> Task objective: Give back exactly the lines of the data below, starting with the line that has "def Deadline.fits (w" and going on through the line that has "def Instr.wellFormed (w".

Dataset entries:

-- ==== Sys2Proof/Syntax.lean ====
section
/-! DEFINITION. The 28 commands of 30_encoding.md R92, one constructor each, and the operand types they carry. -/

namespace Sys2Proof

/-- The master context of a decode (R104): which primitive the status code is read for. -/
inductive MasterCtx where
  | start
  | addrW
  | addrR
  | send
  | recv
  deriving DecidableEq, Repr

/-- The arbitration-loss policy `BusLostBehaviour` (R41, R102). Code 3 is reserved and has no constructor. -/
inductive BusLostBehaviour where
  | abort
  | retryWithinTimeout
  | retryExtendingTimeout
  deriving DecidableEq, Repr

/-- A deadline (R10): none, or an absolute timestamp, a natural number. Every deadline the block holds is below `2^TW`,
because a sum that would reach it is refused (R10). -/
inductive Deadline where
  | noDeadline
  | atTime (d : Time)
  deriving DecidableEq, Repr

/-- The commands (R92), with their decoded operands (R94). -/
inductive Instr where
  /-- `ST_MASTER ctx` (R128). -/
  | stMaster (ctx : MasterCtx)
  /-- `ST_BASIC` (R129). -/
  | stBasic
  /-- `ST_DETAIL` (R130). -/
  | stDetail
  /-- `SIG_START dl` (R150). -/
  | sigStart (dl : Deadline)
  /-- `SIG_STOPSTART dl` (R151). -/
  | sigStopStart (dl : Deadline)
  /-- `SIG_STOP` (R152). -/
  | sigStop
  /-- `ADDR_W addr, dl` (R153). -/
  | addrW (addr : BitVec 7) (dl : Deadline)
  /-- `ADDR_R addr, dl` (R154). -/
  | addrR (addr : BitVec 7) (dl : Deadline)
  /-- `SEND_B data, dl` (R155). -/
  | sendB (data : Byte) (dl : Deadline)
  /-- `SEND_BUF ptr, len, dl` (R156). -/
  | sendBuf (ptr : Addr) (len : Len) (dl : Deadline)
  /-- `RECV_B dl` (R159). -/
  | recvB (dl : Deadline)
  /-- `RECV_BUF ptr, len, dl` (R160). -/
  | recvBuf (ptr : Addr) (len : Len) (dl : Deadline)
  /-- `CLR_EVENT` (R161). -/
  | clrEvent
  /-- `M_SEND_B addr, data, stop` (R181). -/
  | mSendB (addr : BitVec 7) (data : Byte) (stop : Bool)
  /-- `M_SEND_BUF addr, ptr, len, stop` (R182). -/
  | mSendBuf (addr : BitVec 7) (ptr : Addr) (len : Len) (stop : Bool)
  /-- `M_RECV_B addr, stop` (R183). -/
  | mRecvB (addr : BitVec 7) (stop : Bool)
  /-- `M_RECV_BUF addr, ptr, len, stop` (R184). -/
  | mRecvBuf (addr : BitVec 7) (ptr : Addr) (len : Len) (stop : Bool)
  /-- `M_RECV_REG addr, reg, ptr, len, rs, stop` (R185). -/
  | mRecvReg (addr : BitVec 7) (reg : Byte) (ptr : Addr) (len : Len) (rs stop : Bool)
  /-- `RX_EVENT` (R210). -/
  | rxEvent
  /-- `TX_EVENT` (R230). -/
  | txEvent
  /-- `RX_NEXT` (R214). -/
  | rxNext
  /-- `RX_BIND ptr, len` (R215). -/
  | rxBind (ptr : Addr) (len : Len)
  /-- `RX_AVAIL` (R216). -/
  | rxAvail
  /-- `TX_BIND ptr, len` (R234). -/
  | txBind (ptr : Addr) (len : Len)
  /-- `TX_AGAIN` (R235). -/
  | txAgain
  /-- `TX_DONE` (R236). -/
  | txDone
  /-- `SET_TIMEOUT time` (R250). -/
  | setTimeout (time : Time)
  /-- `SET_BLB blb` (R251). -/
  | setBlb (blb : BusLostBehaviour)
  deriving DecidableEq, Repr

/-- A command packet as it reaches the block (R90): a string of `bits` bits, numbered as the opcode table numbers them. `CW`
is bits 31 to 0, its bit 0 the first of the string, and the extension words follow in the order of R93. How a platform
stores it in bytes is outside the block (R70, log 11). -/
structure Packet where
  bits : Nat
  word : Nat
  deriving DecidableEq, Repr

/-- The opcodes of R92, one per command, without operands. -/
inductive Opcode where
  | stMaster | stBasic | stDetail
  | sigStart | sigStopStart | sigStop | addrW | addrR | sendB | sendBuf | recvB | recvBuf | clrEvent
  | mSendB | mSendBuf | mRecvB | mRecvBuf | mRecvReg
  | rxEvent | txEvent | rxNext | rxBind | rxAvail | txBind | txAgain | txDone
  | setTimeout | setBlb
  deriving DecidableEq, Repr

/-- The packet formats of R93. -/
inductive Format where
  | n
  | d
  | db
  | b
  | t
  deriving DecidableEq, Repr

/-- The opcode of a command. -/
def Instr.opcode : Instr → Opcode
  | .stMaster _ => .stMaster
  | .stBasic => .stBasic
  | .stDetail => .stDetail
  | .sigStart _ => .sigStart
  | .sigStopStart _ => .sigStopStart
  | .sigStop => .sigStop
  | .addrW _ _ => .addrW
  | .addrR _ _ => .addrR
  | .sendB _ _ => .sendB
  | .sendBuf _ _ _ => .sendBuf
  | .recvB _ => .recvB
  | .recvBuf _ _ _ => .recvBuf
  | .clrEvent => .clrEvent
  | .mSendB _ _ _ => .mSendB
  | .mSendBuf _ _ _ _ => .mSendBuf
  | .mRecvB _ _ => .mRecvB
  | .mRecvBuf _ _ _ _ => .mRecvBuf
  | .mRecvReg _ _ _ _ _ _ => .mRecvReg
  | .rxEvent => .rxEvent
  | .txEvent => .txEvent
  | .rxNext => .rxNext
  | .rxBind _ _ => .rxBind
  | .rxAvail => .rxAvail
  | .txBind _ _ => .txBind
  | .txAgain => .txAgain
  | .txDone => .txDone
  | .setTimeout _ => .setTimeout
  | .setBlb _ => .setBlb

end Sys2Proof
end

--

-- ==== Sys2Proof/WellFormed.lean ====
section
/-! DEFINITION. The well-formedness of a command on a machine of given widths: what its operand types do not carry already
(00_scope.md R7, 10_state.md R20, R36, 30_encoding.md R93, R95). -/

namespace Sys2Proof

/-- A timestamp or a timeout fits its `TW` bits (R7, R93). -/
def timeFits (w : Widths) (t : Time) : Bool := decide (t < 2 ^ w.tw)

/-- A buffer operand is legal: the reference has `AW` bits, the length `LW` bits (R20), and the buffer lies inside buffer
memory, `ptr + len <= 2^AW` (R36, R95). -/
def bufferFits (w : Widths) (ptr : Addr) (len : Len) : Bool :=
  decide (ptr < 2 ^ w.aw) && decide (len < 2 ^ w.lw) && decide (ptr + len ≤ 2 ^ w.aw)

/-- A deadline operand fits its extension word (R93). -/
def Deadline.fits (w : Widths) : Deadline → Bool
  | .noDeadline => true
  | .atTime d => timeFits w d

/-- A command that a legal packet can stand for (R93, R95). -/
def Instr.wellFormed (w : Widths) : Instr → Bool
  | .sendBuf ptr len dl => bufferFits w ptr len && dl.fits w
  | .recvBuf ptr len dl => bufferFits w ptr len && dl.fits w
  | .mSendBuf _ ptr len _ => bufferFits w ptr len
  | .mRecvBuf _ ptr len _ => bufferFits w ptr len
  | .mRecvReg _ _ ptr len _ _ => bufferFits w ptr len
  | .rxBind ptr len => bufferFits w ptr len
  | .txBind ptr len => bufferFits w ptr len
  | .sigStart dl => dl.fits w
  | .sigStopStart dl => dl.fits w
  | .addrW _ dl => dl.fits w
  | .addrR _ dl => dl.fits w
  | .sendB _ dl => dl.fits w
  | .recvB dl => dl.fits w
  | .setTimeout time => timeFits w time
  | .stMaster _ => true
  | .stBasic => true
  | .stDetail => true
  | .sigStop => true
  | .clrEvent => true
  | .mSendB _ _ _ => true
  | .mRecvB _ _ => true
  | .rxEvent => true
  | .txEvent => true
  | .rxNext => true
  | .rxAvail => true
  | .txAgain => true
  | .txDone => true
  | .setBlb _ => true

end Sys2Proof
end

...

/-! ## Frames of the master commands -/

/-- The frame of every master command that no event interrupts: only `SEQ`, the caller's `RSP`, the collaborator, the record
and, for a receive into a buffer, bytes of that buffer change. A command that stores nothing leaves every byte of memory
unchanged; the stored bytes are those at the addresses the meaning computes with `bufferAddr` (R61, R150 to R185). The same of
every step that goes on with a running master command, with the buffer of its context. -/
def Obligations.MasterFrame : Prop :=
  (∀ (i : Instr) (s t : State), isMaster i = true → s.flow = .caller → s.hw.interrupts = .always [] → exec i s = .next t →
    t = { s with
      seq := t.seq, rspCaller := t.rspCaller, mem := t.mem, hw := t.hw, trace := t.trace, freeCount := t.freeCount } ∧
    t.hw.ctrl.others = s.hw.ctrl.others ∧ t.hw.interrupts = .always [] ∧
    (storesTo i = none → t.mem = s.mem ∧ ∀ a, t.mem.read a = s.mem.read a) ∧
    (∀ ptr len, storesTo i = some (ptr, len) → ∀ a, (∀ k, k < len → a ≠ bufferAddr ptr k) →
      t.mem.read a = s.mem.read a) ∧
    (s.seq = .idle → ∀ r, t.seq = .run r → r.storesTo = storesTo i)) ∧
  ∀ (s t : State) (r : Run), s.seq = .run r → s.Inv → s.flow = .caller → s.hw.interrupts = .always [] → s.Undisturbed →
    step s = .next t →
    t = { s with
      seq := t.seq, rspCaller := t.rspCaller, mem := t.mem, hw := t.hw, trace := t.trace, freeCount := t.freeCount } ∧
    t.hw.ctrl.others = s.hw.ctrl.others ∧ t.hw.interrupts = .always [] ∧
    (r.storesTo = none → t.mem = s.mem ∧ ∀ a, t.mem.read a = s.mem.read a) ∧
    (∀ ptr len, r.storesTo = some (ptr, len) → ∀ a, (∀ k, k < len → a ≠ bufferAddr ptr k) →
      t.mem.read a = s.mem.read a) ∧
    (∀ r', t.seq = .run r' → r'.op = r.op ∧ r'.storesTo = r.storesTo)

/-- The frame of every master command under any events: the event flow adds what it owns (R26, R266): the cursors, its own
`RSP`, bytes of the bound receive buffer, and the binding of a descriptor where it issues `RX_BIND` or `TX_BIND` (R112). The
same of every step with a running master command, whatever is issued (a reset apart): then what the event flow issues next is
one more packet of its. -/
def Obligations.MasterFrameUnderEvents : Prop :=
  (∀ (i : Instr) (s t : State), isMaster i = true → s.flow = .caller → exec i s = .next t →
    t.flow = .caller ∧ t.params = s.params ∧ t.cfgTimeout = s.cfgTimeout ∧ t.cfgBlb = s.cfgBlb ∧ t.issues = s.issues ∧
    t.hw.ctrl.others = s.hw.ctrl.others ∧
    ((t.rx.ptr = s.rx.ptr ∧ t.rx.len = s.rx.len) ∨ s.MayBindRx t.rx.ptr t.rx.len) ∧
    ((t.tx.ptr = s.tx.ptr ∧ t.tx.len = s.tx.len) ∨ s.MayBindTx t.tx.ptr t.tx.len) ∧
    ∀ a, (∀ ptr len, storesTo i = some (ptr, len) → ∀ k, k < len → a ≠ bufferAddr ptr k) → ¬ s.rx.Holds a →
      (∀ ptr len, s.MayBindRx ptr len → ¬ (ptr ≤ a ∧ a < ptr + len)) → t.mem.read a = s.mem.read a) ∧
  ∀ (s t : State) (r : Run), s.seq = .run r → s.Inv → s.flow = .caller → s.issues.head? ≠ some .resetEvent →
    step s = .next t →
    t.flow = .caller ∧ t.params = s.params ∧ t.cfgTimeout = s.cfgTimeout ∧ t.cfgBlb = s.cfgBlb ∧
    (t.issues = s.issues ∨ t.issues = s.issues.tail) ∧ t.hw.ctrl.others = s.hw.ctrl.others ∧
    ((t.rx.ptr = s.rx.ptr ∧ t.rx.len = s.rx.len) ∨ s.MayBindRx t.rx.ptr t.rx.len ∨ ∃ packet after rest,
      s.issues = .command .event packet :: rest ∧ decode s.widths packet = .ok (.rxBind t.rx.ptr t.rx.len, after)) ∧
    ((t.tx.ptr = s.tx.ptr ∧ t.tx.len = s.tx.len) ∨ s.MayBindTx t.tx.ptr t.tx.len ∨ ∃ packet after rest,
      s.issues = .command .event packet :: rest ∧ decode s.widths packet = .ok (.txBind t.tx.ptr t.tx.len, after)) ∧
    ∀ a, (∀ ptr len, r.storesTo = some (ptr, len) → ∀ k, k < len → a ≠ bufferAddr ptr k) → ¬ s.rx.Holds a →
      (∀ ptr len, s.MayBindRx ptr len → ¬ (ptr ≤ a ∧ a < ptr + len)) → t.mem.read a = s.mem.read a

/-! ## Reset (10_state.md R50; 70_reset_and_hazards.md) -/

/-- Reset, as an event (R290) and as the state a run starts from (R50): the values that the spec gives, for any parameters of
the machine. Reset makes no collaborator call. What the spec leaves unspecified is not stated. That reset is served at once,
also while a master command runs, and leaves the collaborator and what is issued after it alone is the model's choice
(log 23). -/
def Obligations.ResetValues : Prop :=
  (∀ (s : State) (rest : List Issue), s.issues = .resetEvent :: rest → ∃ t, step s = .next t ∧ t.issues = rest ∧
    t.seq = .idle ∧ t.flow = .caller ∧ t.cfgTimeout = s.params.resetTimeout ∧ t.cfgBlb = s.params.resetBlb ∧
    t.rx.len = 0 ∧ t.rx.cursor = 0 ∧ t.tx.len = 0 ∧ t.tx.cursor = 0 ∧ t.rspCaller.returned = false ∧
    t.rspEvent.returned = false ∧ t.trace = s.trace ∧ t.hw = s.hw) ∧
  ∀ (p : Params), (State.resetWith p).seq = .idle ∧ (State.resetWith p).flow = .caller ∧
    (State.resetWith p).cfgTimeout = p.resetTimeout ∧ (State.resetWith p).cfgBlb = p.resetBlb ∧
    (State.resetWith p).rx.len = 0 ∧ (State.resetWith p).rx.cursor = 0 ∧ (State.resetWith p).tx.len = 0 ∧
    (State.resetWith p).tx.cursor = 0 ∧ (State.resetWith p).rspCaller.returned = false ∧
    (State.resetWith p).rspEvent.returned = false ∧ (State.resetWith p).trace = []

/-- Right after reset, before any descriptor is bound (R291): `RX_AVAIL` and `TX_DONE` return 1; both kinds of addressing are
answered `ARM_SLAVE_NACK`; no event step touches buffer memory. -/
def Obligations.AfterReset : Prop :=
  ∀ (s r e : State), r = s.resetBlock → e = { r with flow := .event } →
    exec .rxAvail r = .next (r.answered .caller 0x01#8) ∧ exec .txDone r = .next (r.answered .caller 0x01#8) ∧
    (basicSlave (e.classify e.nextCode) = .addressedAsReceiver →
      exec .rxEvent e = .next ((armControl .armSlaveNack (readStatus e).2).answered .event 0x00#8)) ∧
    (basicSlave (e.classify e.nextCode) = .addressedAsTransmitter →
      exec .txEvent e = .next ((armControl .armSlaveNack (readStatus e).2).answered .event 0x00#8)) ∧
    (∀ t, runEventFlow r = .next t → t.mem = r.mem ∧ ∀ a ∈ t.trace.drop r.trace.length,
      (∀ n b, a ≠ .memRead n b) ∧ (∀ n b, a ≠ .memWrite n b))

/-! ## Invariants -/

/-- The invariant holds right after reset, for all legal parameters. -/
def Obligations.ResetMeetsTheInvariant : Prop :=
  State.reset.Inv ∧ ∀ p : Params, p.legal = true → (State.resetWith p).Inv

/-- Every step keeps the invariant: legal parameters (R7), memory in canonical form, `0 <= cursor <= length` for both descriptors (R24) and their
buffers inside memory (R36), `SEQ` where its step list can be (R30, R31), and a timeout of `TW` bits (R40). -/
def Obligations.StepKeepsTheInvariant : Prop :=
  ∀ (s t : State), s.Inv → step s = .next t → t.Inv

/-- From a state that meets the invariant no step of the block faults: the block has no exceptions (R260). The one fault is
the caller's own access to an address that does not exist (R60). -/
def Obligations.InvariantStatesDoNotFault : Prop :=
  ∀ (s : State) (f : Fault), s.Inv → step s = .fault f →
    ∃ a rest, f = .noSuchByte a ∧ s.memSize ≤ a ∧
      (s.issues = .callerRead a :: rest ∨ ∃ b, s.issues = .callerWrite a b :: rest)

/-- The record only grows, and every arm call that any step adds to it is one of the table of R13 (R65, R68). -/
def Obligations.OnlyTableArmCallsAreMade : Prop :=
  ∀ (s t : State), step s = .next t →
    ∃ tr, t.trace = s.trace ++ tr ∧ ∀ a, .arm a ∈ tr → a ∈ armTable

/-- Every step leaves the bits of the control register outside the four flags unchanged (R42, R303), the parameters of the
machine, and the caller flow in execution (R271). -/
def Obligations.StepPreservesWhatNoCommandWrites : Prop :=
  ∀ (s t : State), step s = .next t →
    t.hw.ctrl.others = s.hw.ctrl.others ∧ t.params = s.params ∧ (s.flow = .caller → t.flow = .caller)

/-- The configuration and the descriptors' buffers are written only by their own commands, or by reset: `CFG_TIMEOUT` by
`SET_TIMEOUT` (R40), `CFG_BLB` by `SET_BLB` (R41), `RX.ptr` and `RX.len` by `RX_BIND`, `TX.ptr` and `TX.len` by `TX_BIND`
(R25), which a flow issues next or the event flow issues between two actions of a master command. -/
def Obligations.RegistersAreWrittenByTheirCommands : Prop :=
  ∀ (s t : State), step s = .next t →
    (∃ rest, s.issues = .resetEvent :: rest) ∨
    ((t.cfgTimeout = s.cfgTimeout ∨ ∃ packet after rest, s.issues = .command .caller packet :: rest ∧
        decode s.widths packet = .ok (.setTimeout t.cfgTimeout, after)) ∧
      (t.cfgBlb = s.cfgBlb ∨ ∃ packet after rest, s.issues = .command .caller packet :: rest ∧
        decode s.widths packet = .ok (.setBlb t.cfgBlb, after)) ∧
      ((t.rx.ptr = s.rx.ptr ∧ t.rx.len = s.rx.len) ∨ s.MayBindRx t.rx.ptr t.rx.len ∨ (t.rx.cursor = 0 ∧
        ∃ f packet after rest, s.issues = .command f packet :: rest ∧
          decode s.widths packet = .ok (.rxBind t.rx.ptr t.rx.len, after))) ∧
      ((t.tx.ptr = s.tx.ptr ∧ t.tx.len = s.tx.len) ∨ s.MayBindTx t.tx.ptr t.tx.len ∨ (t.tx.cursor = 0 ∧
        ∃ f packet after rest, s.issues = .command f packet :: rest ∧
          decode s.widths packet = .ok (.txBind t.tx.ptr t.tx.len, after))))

> Exercise result:
def Deadline.fits (w : Widths) : Deadline → Bool
  | .noDeadline => true
  | .atTime d => timeFits w d

/-- A command that a legal packet can stand for (R93, R95). -/
def Instr.wellFormed (w : Widths) : Instr → Bool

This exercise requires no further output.